In other words, that reviewer, and not the AI, is the “actual deviser” of the content of the contemplated patent application.
But who knows when AI’s will start to take on for themselves that reviewing and claim formulating role, and soon teach themselves to be experts in it?
Dear Max Drei,
The more I read about AI, the more I have difficulties in understanding that a machine can be the deviser of patentable subject matter.
Bringing such a change in the legislation relating to the status of inventor seems very premature.
In any case what Mr Thaler has produced with DABUS is not convincing.
The can is lacking IS and the flashing light lacks sufficiency.
Let grant rights to AIs even though animals don’t seem to have qualified the last 10000 years.
And the banks better allow AIs to open accounts so that the AI inventor can get what’s due in german remuneration.
IA curious
There is a distinct flavour of « Global Britain » in the string of decisions cited in the post : South Africa, Australia, an adverse but divided decision in the UK. On the other hand, the post does not mention the adverse decisions of the EPO and the USPTO.

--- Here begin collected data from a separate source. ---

-- ==== Sys2Proof/Certificates/Slice0/Obligations.lean ====
section
/-! DEFINITION. The statements for the provers, from the numbered rules of spec/. First the vocabulary
they are written in, then one def Obligations.<Name> per statement. -/

namespace Sys2Proof.Claims

open Sys2Proof Sys2Proof.Machine

/-! ### Vocabulary -/

/-- The mnemonic of a command's row (30_encoding R67). -/
def mnemonicOf : Instr → String
  | .jtagPins _ => "JTAG_PINS"
  | .jtagPinTck _ => "JTAG_PIN_TCK"
  | .jtagPinTms _ => "JTAG_PIN_TMS"
  | .jtagPinTdi _ => "JTAG_PIN_TDI"
  | .jtagPinTdo _ => "JTAG_PIN_TDO"
  | .jtagPinTrst _ => "JTAG_PIN_TRST"
  | .jtagPinSrst _ => "JTAG_PIN_SRST"
  | .jtagPinBlink _ => "JTAG_PIN_BLINK"
  | .swdPins _ => "SWD_PINS"
  | .swdPinSwclk _ => "SWD_PIN_SWCLK"
  | .swdPinSwdio _ => "SWD_PIN_SWDIO"
  | .init => "INIT"
  | .quit => "QUIT"
  | .speedSet _ => "SPEED_SET"
  | .speedGet => "SPEED_GET"
  | .jtagWrite _ _ _ => "JTAG_WRITE"
  | .jtagRead => "JTAG_READ"
  | .jtagReset _ _ => "JTAG_RESET"
  | .jtagBlink _ => "JTAG_BLINK"
  | .swdDrive _ => "SWD_DRIVE"
  | .swdWrite _ _ => "SWD_WRITE"
  | .swdRead => "SWD_READ"
  | .swdBlink _ => "SWD_BLINK"

/-- The number of arguments of a set, as an `argc` value (40_pin_config R80). -/
def setCount (sigs : List Signal) : BitVec 8 := BitVec.ofNat 8 sigs.length

/-- The status codes a command can answer with (30_encoding R63, column "raised by"). -/
def possibleStatuses : Instr → List (BitVec 8)
  | .jtagPins _ | .jtagPinTck _ | .jtagPinTms _ | .jtagPinTdi _ | .jtagPinTdo _ | .jtagPinTrst _
  | .jtagPinSrst _ | .jtagPinBlink _ | .swdPins _ | .swdPinSwclk _ | .swdPinSwdio _ =>
    [0x00, 0x01, 0x05]
  | .init => [0x00, 0x02, 0x04, 0x05]
  | .quit | .speedGet => [0x00]
  | .speedSet _ => [0x00, 0x03]
  | .jtagWrite _ _ _ | .jtagRead | .jtagReset _ _ | .jtagBlink _ | .swdDrive _ | .swdWrite _ _
  | .swdRead | .swdBlink _ => [0x00, 0x05]

/-- `t` answers one word more than `s`, the word `r`. -/
def Answers (s t : State) (r : RspWord) : Prop := t.responses = s.responses ++ [r]

/-- The status byte of a response word (30_encoding R62). -/
def statusByte (r : RspWord) : BitVec 8 := r.extractLsb' 32 8

/-- The values of 10_state R31, for a machine with the parameters `ps`. -/
def AtResetValues (ps : Params) (t : State) : Prop :=
  (∀ x : Signal, t.pa.get x = 0xFF) ∧ t.life = .unconfigured ∧
  t.jtagOn = false ∧ t.swdOn = false ∧ t.obAlloc = false ∧ t.ibAlloc = false ∧
  (∀ i : Fin 6, t.oslot[i] = 0xFF) ∧ t.islot = 0xFF ∧
  (∀ p, t.direction p = none) ∧ (∀ p, t.level p = Config.lvlReset t.epoch p) ∧
  t.khz = ps.khzReset ∧ t.delayCnt = ps.delayCount ∧ t.trace = []

/-- What the slots of one atomic bundle write, with the bit given to each, do to the latches, and
the set `upd` of its event (20_memory R44): a selected present slot's pin takes its bit; a pin to
which the write gives both bits takes a free value; every other latch is kept. -/
def OneBundleWrite (s t : State) (writes : List (Fin 6 × Bool)) (upd : List (Nat × Bool)) : Prop :=
  (∀ e ∈ writes, s.oslot[e.1] ≠ noPin →
    (∀ e' ∈ writes, s.oslot[e'.1] = s.oslot[e.1] → e'.2 = e.2) →
    t.level s.oslot[e.1].toNat = e.2 ∧ (s.oslot[e.1].toNat, e.2) ∈ upd) ∧
  (∀ e ∈ writes, ∀ e' ∈ writes, s.oslot[e.1] ≠ noPin →
    s.oslot[e'.1] = s.oslot[e.1] → e'.2 ≠ e.2 →
    t.level s.oslot[e.1].toNat =
      Config.sharedPinLevel s.epoch s.trace s.oslot[e.1].toNat ∧
    (s.oslot[e.1].toNat, Config.sharedPinLevel s.epoch s.trace s.oslot[e.1].toNat) ∈ upd) ∧
  (∀ p, (∀ e ∈ writes, s.oslot[e.1] ≠ noPin → s.oslot[e.1].toNat ≠ p) →
    t.level p = s.level p ∧ ∀ b, (p, b) ∉ upd) ∧
  (∀ e ∈ upd, t.level e.1 = e.2)

/-- The event of a bundle write of one slot: the slot's pin, or nothing when it is absent. -/
def oneSlotEvent (s : State) (i : Fin 6) (b : Bool) : Event :=
  .drv (if s.oslot[i] = noPin then [] else [(s.oslot[i].toNat, b)])

/-- The latch of pin `p` after the slot `i` was given the bit `b`, `old` being the latch before. -/
def afterSlot (s : State) (i : Fin 6) (b : Bool) (p : Nat) (old : Bool) : Bool :=
  if s.oslot[i] ≠ noPin ∧ p = s.oslot[i].toNat then b else old

/-- What a sample of pad `p` in state `s` can return, and the environment after it: the free draw of
ENV for an undriven pad (10_state R26), another free value for a pin that is an output (20_memory
R43, 93 U3), the latch under LOOPBACK, the next answer of a script. -/
def SampleGives (s : State) (p : Nat) (b : Bool) (e : Env) : Prop :=
  (s.env = .loopback → b = s.level p ∧ e = .loopback) ∧
  (∀ x rest, s.env = .script (x :: rest) → b = x ∧ e = .script rest) ∧
  ((s.env = .free ∨ s.env = .script []) → e = s.env ∧
    b = if s.direction p = some .output then Config.drivenRead s.epoch s.trace p
        else Config.padIn s.epoch s.trace p)

/-- The two events of `SetOut` (44_lifecycle R143). -/
def setOutEvents (p : PinIdx) (b : Bool) : List Event :=
  [.dir p.toNat .output, .drv [(p.toNat, b)]]

/-- The events of `SetupJtagPins` (44_lifecycle R145). -/
def jtagSetupEvents (pa : PinRegs) : List Event :=
  setOutEvents pa.tdi false ++ setOutEvents pa.tck false ++ setOutEvents pa.tms true

/-- The events of one optional pin (44_lifecycle R148). -/
def optionalEvents (p : PinIdx) (b : Bool) : List Event :=
  if p = noPin then [] else setOutEvents p b

/-- The events of a successful INIT (44_lifecycle R155), a reset line at its deasserted level. -/
def initEvents (j w : Bool) (s : State) : List Event :=
  (if j then jtagSetupEvents s.pa ++ [.dir s.pa.tdo.toNat .input] else []) ++
  (if w then setOutEvents s.pa.swdio false ++ setOutEvents s.pa.swclk false else []) ++
  optionalEvents s.pa.trst (!s.params.trstAssertLevel) ++
  optionalEvents s.pa.srst (!s.params.srstAssertLevel) ++
  optionalEvents s.pa.blink false

/-- The direction of pin `q` after a successful INIT from `s`: the LAST phase that names the pin decides
(44_lifecycle R145 to R148, R150). The optional pins come last, then SWD, then TDO, then the JTAG
outputs. -/
def initDirection (s : State) (q : Nat) : Option Drive :=
  if (∃ x ∈ [Signal.trst, .srst, .blink], s.pa.get x ≠ noPin ∧ q = (s.pa.get x).toNat) ∨
      (s.trSwd = true ∧ (q = s.pa.swclk.toNat ∨ q = s.pa.swdio.toNat)) then some .output
  else if s.trJtag = true ∧ q = s.pa.tdo.toNat then some .input
  else if s.trJtag = true ∧ (q = s.pa.tms.toNat ∨ q = s.pa.tck.toNat ∨ q = s.pa.tdi.toNat) then
    some .output
  else s.direction q

/-- The latch of pin `q` after a successful INIT from `s`: the LAST phase that drives the pin decides;
within a phase the spec's own order D15 does (TMS after TCK and TDI; BLINK after SRST after TRST; log
entry 20). -/
def initLevel (s : State) (q : Nat) : Bool :=
  if s.pa.blink ≠ noPin ∧ q = s.pa.blink.toNat then false
  else if s.pa.srst ≠ noPin ∧ q = s.pa.srst.toNat then !s.params.srstAssertLevel
  else if s.pa.trst ≠ noPin ∧ q = s.pa.trst.toNat then !s.params.trstAssertLevel
  else if s.trSwd = true ∧ (q = s.pa.swclk.toNat ∨ q = s.pa.swdio.toNat) then false
  else if s.trJtag = true ∧ q = s.pa.tms.toNat then true
  else if s.trJtag = true ∧ (q = s.pa.tck.toNat ∨ q = s.pa.tdi.toNat) then false
  else s.level q

/-- The straps request a transport and pass the validator (44_lifecycle R144). -/
def StrapsValid (s : State) : Prop :=
  (s.trJtag = true ∨ s.trSwd = true) ∧
  (s.trJtag = true → canOperateJtag s = true) ∧ (s.trSwd = true → canOperateSwd s = true)

/-- The platform grants the bundles a JTAG session needs (44_lifecycle R146). -/
def BundlesGranted (s : State) : Prop :=
  s.trJtag = true → s.allocOutOK = true ∧ s.allocInOK = true

end Sys2Proof.Claims

open Sys2Proof Sys2Proof.Machine Sys2Proof.Claims

/-! ### Encoding -/

/-- Decoding the word of a command gives the command back, every operand at every value
(30_encoding R60, R61, R64, R65, R66). -/
def Obligations.DecodeInvertsEncode : Prop := ∀ i : Instr, decode (encode i) = .ok i

/-- No bit of a legal word is dropped: a word that decodes is the word of what it decodes to
(30_encoding R60, R61). -/
def Obligations.EncodeInvertsDecode : Prop :=
  ∀ (w : CmdWord) (i : Instr), decode w = .ok i → encode i = w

I fully share the scepticism of the previous commenters regarding the possibility for an AI to make an invention without human inputs. This is the opinion of AI experts who consider this as sheer pseudoscience. This makes it quite strange to read in the Australian decision (§ 130-132) that the judge finds plausible an invention made by AI without human contribution, or considers human contributions required for the AI to yield an output as non inventive.
The applicant has no burden of proof, an applicant’s claim that the AI is the sole inventor must be taken at face value.
This opens the way to « streamlined » patent filings : no human inventor, hence no need to meet legal obligations in favour of inventors. This may be the real and significant outcome of the DABUS filings : enabling an AI output to be regarded as an invention in the context of patent law, so that human inputs can be ignored or minimised.
Accepting AI as inventor is opening Pandora’s box.
How should inventive step for an invention made by a human inventor be ascertained when he is confronted with prior art generated by AI.
It would be very easy to create artificial prior art with AI. It does not even have to be inventive. It just has to be there.
There is a true need for society: in order to be able to accept the result delivered by an AI system, all AI systems should be fully transparent. Not only the correlation algorithm has to be public, but also the training data.
I am not for the state to regulate every aspect of life, but I see a danger in AI being the excuse for arbitrary decisions. This goes way further than AI as inventor.